Could you repeat the records shown below exactly as written?

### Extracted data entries
————
-- ==== Sys2Proof/Machine/Ops.lean ====
section
/-! DEFINITION. Machine/Ops.lean: the named operations over the state that the commands share: responding (R72), ending in
an error (R224), writing a register with its valid flag (R55), and what the ports do (R57, R250). -/

namespace Sys2Proof.Machine

/-- The response word (R72): `code`, four zero bits, `data`. -/
def rspWord (code : BitVec 4) (data : Payload) : RspWord := code ++ (0 : BitVec 4) ++ data

/-- `respond <Code>(data)` (R15): the command ends with this response. -/
def State.respond (s : State) (code : BitVec 4) (data : Payload) : State :=
  { s with rspLog := s.rspLog ++ [rspWord code data] }

/-- `respond OK(data)` (R73). -/
def State.ok (s : State) (data : Payload) : State := s.respond codeOk data

/-- `raise <Code>` (R15, R31, R224): ERR is set, ECODE takes the code if this is the first error since reset, the response
carries the code with data 0, and nothing else changes. The core goes on with the next command (R229). -/
def State.raise (s : State) (e : CmdError) : State :=
  State.respond { s with err := true, ecode := if s.err then s.ecode else e.code } e.code 0

/-- The write of SETTAP (R106): the tap set and its flag; the generator dies. -/
def State.writeTap (s : State) (r : Reg) (mask : BitVec r.width) : State :=
  { s with tap := s.tap.set r mask, vtap := s.vtap.mark r, gv := false }

/-- The write of SETCLK (R124): the position and its flag; the generator dies. -/
def State.writeClk (s : State) (r : Reg) (idx : Index) : State :=
  { s with clk := s.clk.set r idx, vclk := s.vclk.mark r, gv := false }

/-- The write of SEED (R107): the seed and its flag; the generator goes on. -/
def State.writeSeed (s : State) (r : Reg) (bits : BitVec r.width) : State :=
  { s with seed := s.seed.set r bits, vseed := s.vseed.mark r }

/-- The write of SETCT (R164). -/
def State.writeCt (s : State) (bits : Payload) : State := { s with ct := bits, vct := true }

/-- The write of SETKP (R165). -/
def State.writeKp (s : State) (bits : Payload) : State := { s with kp := bits, vkp := true }

/-- The construction of INIT (R100, R134): the working registers are copies of the seeds, and the generator is valid. -/
def State.construct (s : State) : State := { s with lfsr := s.seed, gv := true }

/-- The working registers after a generator step (R135). -/
def State.moveTo (s : State) (g : Regs) : State := { s with lfsr := g }

/-- What any SEARCH leaves unspecified (R34, R37, R166, R171): the working registers, CAND and IDX become FREE VALUES, and
the model's counter goes on. (Log 4) -/
def State.forgetSearch (s : State) : State :=
  { s with
    lfsr := ⟨Config.freeLfsrX s.freeTick, Config.freeLfsrY s.freeTick, Config.freeLfsrZ s.freeTick⟩
    cand := Config.freeCand s.freeTick
    idx := Config.freeIdx s.freeTick
    freeTick := s.freeTick + 1 }

/-- The end of a SEARCH (R166, R169): GV and BUSY are 0, SRES says how it ended, RES takes the candidate if there is one,
and the response carries the outcome. -/
def State.endSearch (s : State) : SearchOutcome → State
  | .found y =>
    State.respond { s.forgetSearch with gv := false, busy := false, sres := .found, res := y } codeFound (toData y)
  | .exhausted =>
    State.respond { s.forgetSearch with gv := false, busy := false, sres := .exhausted } codeExhausted 0

/-- A read (R211): the value if the valid condition holds, else ERR_UNINIT; no other effect. -/
def State.readOut (s : State) (valid : Bool) (data : Payload) : State :=
  if valid then s.ok data else s.raise .uninit

/-- The host's inputs after one is taken. -/
def State.withInbox (s : State) (rest : List HostInput) : State := { s with inbox := rest }

/-- Reset (R36, R250, R251): every piece of core state at its reset value. The inputs still to come, the responses already
delivered and the model's own counter are not core state and stay. (Log 6) -/
def State.resetCore (s : State) : State :=
  { State.reset with inbox := s.inbox, rspLog := s.rspLog, freeTick := s.freeTick }

/-- Presenting a command word so that it is the next one taken, the core being ready (R57). (Log 7) -/
def State.present (s : State) (w : CmdWord) : State :=
  { s with inbox := .command w :: s.inbox, busy := false }

end Sys2Proof.Machine
end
————
### Task solution
-- ==== Sys2Proof/Machine/Ops.lean ====
section
/-! DEFINITION. Machine/Ops.lean: the named operations over the state that the commands share: responding (R72), ending in
an error (R224), writing a register with its valid flag (R55), and what the ports do (R57, R250). -/

namespace Sys2Proof.Machine

/-- The response word (R72): `code`, four zero bits, `data`. -/
def rspWord (code : BitVec 4) (data : Payload) : RspWord := code ++ (0 : BitVec 4) ++ data

/-- `respond <Code>(data)` (R15): the command ends with this response. -/
def State.respond (s : State) (code : BitVec 4) (data : Payload) : State :=
  { s with rspLog := s.rspLog ++ [rspWord code data] }

/-- `respond OK(data)` (R73). -/
def State.ok (s : State) (data : Payload) : State := s.respond codeOk data

/-- `raise <Code>` (R15, R31, R224): ERR is set, ECODE takes the code if this is the first error since reset, the response
carries the code with data 0, and nothing else changes. The core goes on with the next command (R229). -/
def State.raise (s : State) (e : CmdError) : State :=
  State.respond { s with err := true, ecode := if s.err then s.ecode else e.code } e.code 0

/-- The write of SETTAP (R106): the tap set and its flag; the generator dies. -/
def State.writeTap (s : State) (r : Reg) (mask : BitVec r.width) : State :=
  { s with tap := s.tap.set r mask, vtap := s.vtap.mark r, gv := false }

/-- The write of SETCLK (R124): the position and its flag; the generator dies. -/
def State.writeClk (s : State) (r : Reg) (idx : Index) : State :=
  { s with clk := s.clk.set r idx, vclk := s.vclk.mark r, gv := false }

/-- The write of SEED (R107): the seed and its flag; the generator goes on. -/
def State.writeSeed (s : State) (r : Reg) (bits : BitVec r.width) : State :=
  { s with seed := s.seed.set r bits, vseed := s.vseed.mark r }

/-- The write of SETCT (R164). -/
def State.writeCt (s : State) (bits : Payload) : State := { s with ct := bits, vct := true }

/-- The write of SETKP (R165). -/
def State.writeKp (s : State) (bits : Payload) : State := { s with kp := bits, vkp := true }

/-- The construction of INIT (R100, R134): the working registers are copies of the seeds, and the generator is valid. -/
def State.construct (s : State) : State := { s with lfsr := s.seed, gv := true }

/-- The working registers after a generator step (R135). -/
def State.moveTo (s : State) (g : Regs) : State := { s with lfsr := g }

/-- What any SEARCH leaves unspecified (R34, R37, R166, R171): the working registers, CAND and IDX become FREE VALUES, and
the model's counter goes on. (Log 4) -/
def State.forgetSearch (s : State) : State :=
  { s with
    lfsr := ⟨Config.freeLfsrX s.freeTick, Config.freeLfsrY s.freeTick, Config.freeLfsrZ s.freeTick⟩
    cand := Config.freeCand s.freeTick
    idx := Config.freeIdx s.freeTick
    freeTick := s.freeTick + 1 }

/-- The end of a SEARCH (R166, R169): GV and BUSY are 0, SRES says how it ended, RES takes the candidate if there is one,
and the response carries the outcome. -/
def State.endSearch (s : State) : SearchOutcome → State
  | .found y =>
    State.respond { s.forgetSearch with gv := false, busy := false, sres := .found, res := y } codeFound (toData y)
  | .exhausted =>
    State.respond { s.forgetSearch with gv := false, busy := false, sres := .exhausted } codeExhausted 0

/-- A read (R211): the value if the valid condition holds, else ERR_UNINIT; no other effect. -/
def State.readOut (s : State) (valid : Bool) (data : Payload) : State :=
  if valid then s.ok data else s.raise .uninit

/-- The host's inputs after one is taken. -/
def State.withInbox (s : State) (rest : List HostInput) : State := { s with inbox := rest }

/-- Reset (R36, R250, R251): every piece of core state at its reset value. The inputs still to come, the responses already
delivered and the model's own counter are not core state and stay. (Log 6) -/
def State.resetCore (s : State) : State :=
  { State.reset with inbox := s.inbox, rspLog := s.rspLog, freeTick := s.freeTick }

/-- Presenting a command word so that it is the next one taken, the core being ready (R57). (Log 7) -/
def State.present (s : State) (w : CmdWord) : State :=
  { s with inbox := .command w :: s.inbox, busy := false }

end Sys2Proof.Machine
end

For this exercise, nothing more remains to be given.